/-! ### Accesses of a not-fixed delay (R141) -/

/-- A request of an engine to a tray: LOAD of a piece, or PSTORE of a sector, under the operation's tenant (R338, R352); a MOV
write is a frame that MOV sends, which the governor paces (R342). -/
def State.engForward (s : State) (o : EngOp) (x a unit n : Nat) (data : List Byte) : State :=
  let e := s.extent x
  let (opid, s) := s.nextOpid o.tenant
  let (id, s) := s.freshId
  let v4 := e.trayIp.toNat / 2 ^ 32 == 0xFFFF
  let write := !data.isEmpty
  let owner := s.trayOwner e o.tenant a
  let m : Lmt := { opc := if write then 3 else 1, rsp := false, status := .ok, cls := 2, tenant := o.tenant, tepoch := o.epoch,
                   mepoch := s.mapEpoch, reqid := s.selfReqid, rkey := 0, opid := opid, fidx := 0, nfrm := 1,
                   addr := e.target + (a - e.vbase), ctr := 0, hint := 0, arg := if write then 0 else BitVec.ofNat 32 n,
                   ext := [], data := xtsRun true (s.slot (memSlot owner)).key (e.target + (a - e.vbase)) data,
                   enc := s.wenc o.tenant, cmp := false, ece := false }
  let port := BitVec.ofNat 10 e.port
  let f := lmtFrame port m e.trayIp (s.sourceIp v4) (lmtPort s) v4 none none
  let w : Fwd := { id := id, tenant := o.tenant, opid := opid, kind := .engine o.id unit write, stroke := s.time.stroke, port := port, pieces := 1,
                   owner := owner }
  let s := { s with lane := { s.lane with fwd := s.lane.fwd ++ [w] } }
  if write then s.sendGoverned f o.tenant opid else s.sendFrame o.k f

/-- One more access of an operation is open. -/
def State.engOpen (s : State) (id : Nat) : State :=
  match s.eng_ id with
  | some o => s.setEng { o with left := o.left + 1 }
  | none => s

/-- A sector of a not-fixed destination is written by its place: at once, or by a tray or the flash translation layer. -/
def State.engPut (s : State) (id : Nat) (ws : List (Nat × Byte)) : State :=
  match s.eng_ id, ws.head? with
  | some o, some w =>
    let a := w.1
    let bs := ws.map fun e => e.2
    let span := spanOf ws
    let fail (st : Status) : State := s.engMiss id st span.1 span.2
    if !s.engMayWrite o span.1 span.2 then fail .noGrant
    else
      match s.place o.k a with
      | .near b => if s.stackOut (stackOf b) then fail .unitLost else (s.engCount id 1 a).engSector id ws
      | .shadow b _ =>
        if s.stackOut (stackOf b) then fail .unitLost
        else
          let ws := writesAt b bs
          ((((s.engCount id 1 a).bankWrite ws).patchReads ws).engineLine (b / 128) (o.tenant, o.epoch)).stashWrite (s.home b) b none
            (o.tenant, o.epoch)
      | .scratch j => if s.scdOut (BitVec.ofNat 5 j) then fail .unitLost else (s.engCount id 1 a).engSector id ws
      | .far x => (((s.engCount id 1 a).engOpen id).engForward o x a 0 bs.length bs)
      | .cold x =>
        let (f, s) := ((s.engCount id 1 a).engOpen id).freshId
        s.ftlStart (s.ftlWrite f id ((s.extent x).target + (a - (s.extent x).vbase)) bs)
      | .slot x =>
        let e := s.extent x
        let off := a - e.vbase
        if s.slotLost e (off / 256) then fail .unitLost
        else
          match (s.readBlock e (off / 256)).1 with
          | none => fail .mediaError
          | some b =>
            match s.encodeBlock e (off / 256) (patch b (off % 256) bs) s.now with
            | none => (fail .formatUnsupported).event 0x0023 2 kindExtent x [x, off / 256 / 16]
            | some (ws, form, masks) =>
              let s := forEach masks (fun (m : Nat × Bool) (s : State) => s.maskBit (ovfRecord e (off / 256)) m.1 m.2) s
              let s := s.bump (if form = 2 then .scdDcspill else if form = 3 then .scdDcquant else .scdDcxmap) 1 o.k.toNat
              ((s.engCount id 1 a).bankWrite ws).patchReads ws
      | .lost => fail .unitLost
      | _ => fail .noGrant
  | _, _ => s

/-! ### Beginning, line issue, completion -/

/-- An operation that has no access left completes: MOV frames are sent, its counter advances (R140, R143). -/
def State.engFinish (s : State) (id : Nat) : State :=
  let s := s.engFlush id
  match s.eng_ id with
  | none => s
  | some o =>
    let s := if o.sends then s.engSend o else s.engRows o
    ((s.engInval o).engReport o o.status).engLeave o

/-- The page-table entry of row j of a GPAGE, when it lies in the table and may be read (R156, R157). -/
def State.pageEntry (s : State) (o : EngOp) (j : Nat) : Option Nat :=
  let e := fretBase o.src + 8 * ((o.rowNo j).toNat / 2 ^ bits o.src.toNat 67 64)
  if fretKind o.src ≠ kindPage ∨ fretBase o.src + 128 * fretExtent o.src < e + 8 ∨ inWindow o.k e 8 = false ∨
      s.engGranted o.tenant 0 e 8 = false then none
  else some e

/-- Rows of a GPAGE whose page-table entry holds an uncorrectable word: MEDIA_ERROR (Table 19.1). -/
def State.pageMedia (s : State) (o : EngOp) : State :=
  forUpto o.count (fun j s =>
    match s.pageEntry o j with
    | some e =>
      if o.selected j && s.uncorrectable e 8 then (s.engMedia o e).engBad o.id (j * o.rowLines) .mediaError else s
    | none => s) s

/-- Where each row or sector is read from (R151, R156, R157, R176). Rows that a bitmap does not select are not read through the page
table (R153). -/
def State.engRowAddrs (s : State) (o : EngOp) : List (Option Nat) :=
  (List.range o.count).map fun j =>
    match o.kind with
    | .gpage =>
      match s.pageEntry o j with
      | none => none
      | some e =>
        let v := leNat (s.bankRead e 8)
        let a := bits v 56 0 + o.rowBytes * ((o.rowNo j).toNat % 2 ^ bits o.src.toNat 67 64)
        let c := s.engClass o.k (bits v 56 0)
        if !o.selected j || s.uncorrectable e 8 || !bitAt v 63 || bits v 56 0 % 128 != 0 || decide (3 < c) ||
            decide (s.srcClass o < c) then none
        else some a
    | .mcopy | .msend | .mred =>
      let ea := o.srcAt + 128 * (j : Int)
      if fretKind o.src = kindLinear ∧ inExtent o.src ea 128 = true then some ea.toNat else none
    | _ =>
      let ea := fretBase o.src + fretStride o.src * o.rowNo j
      if (fretKind o.src = kindLinear ∨ fretKind o.src = kindIndexed) ∧ inExtent o.src ea o.rowBytes = true ∧ ea % 64 = 0 then
        some ea.toNat
      else none

/-- Why a whole operation makes no access (R142, R151, R176, R179, R563). The destination entry of a gather lies wholly in the
issuing SCD's window; where it does not, which check 14 does not see, the operation meets NO_GRANT (DEDUCED, assumption 81). -/
def State.engRefuse (s : State) (o : EngOp) : List Status :=
  let d := o.dstAt
  if o.sends then
    let tile := o.kind == .mdone || (fretKind o.src == kindLinear && o.srcAt % 128 == 0)
    let at_ := fretKind o.dst == kindLinear && inExtent o.dst d 64 && d % 64 == 0 && inWindow o.k d.toNat 64
    let w := o.kind == .msend || s.engGranted o.tenant 1 d.toNat 64
    if !tile || !at_ || !s.engGranted o.tenant 0 d.toNat 64 || !w then [.noGrant]
    else if descOk o.kind o.desc then [] else [.formatUnsupported]
  else if o.gte then
    if fretKind o.dst == kindLinear && d % 64 == 0 && inExtent o.dst d o.dstLen &&
        inWindow o.k (fretBase o.dst) (128 * fretExtent o.dst) then []
    else [.noGrant]
  else if fretKind o.src == kindLinear && fretKind o.dst == kindLinear && o.srcAt % 128 == 0 && d % 128 == 0 &&
      inExtent o.dst d o.dstLen then []
  else [.noGrant]

/-- An operation begins on this cy: nothing holds or delays it (R140, R141, R273, R589). An operation of a disabled segment that
was held or delayed is cancelled, be the segment unloaded by then (R549). -/
def State.engBegin (s : State) (id : Nat) : State :=
  match s.eng_ id with
  | none => s
  | some o =>
    let late := decide (o.issue < s.now)
    let old := !((s.tenant o.tenant).epoch == o.epoch)
    let off := match s.segment o.seg with
      | some g => g.st == .disabled
      | none => s.fw.disabling.any fun x => x.1 == o.seg
    if late && off then
      (s.setEng { o with begun := true, met := if old then [.tenantGone, .functionDisabled] else [.functionDisabled] }).after s.now
        (.engine o.k id)
    else
      let o := { o with begun := true, start := s.now }
      let o := { o with desc := if o.sends && decide (0 ≤ o.dstAt) then s.bankRead o.dstAt.toNat 64 else [] }
      let o := { o with met := o.met ++ s.engRefuse o, rows := if o.kind = .gpage then [] else s.engRowAddrs o }
      let s := s.setEng o
      let refused := !o.met.isEmpty
      let s := if o.bmLater then s.after (s.now + 16) (.bitmap o.k id) else s
      match s.engTime o with
      | some n =>
        let due := s.now + n
        let s := (s.setEng { o with due := some due }).after due (.engine o.k id)
        if refused || o.lines = 0 then s
        else
          let last := s.now + o.shift + (o.lines - 1) / 4 + [1, 25, 519].getD (s.srcClass o) 519
          let s := s.after last (.tile o.k id)
          if o.kind = .gpage then s.after (s.now + 16) (.pages o.k id) else s.after s.now (.engLine o.k id 0)
      | none =>
        if refused then s.after (s.now + o.occ) (.engine o.k id)
        else if o.kind = .gpage then s.after (s.now + 16) (.pages o.k id)
        else s.after s.now (.engLine o.k id 0)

# # # #

**What you will do**
Your answer should hold every line of the entries that contains the string "engSector".

**Answer section**
      | .near b => if s.stackOut (stackOf b) then fail .unitLost else (s.engCount id 1 a).engSector id ws
      | .scratch j => if s.scdOut (BitVec.ofNat 5 j) then fail .unitLost else (s.engCount id 1 a).engSector id ws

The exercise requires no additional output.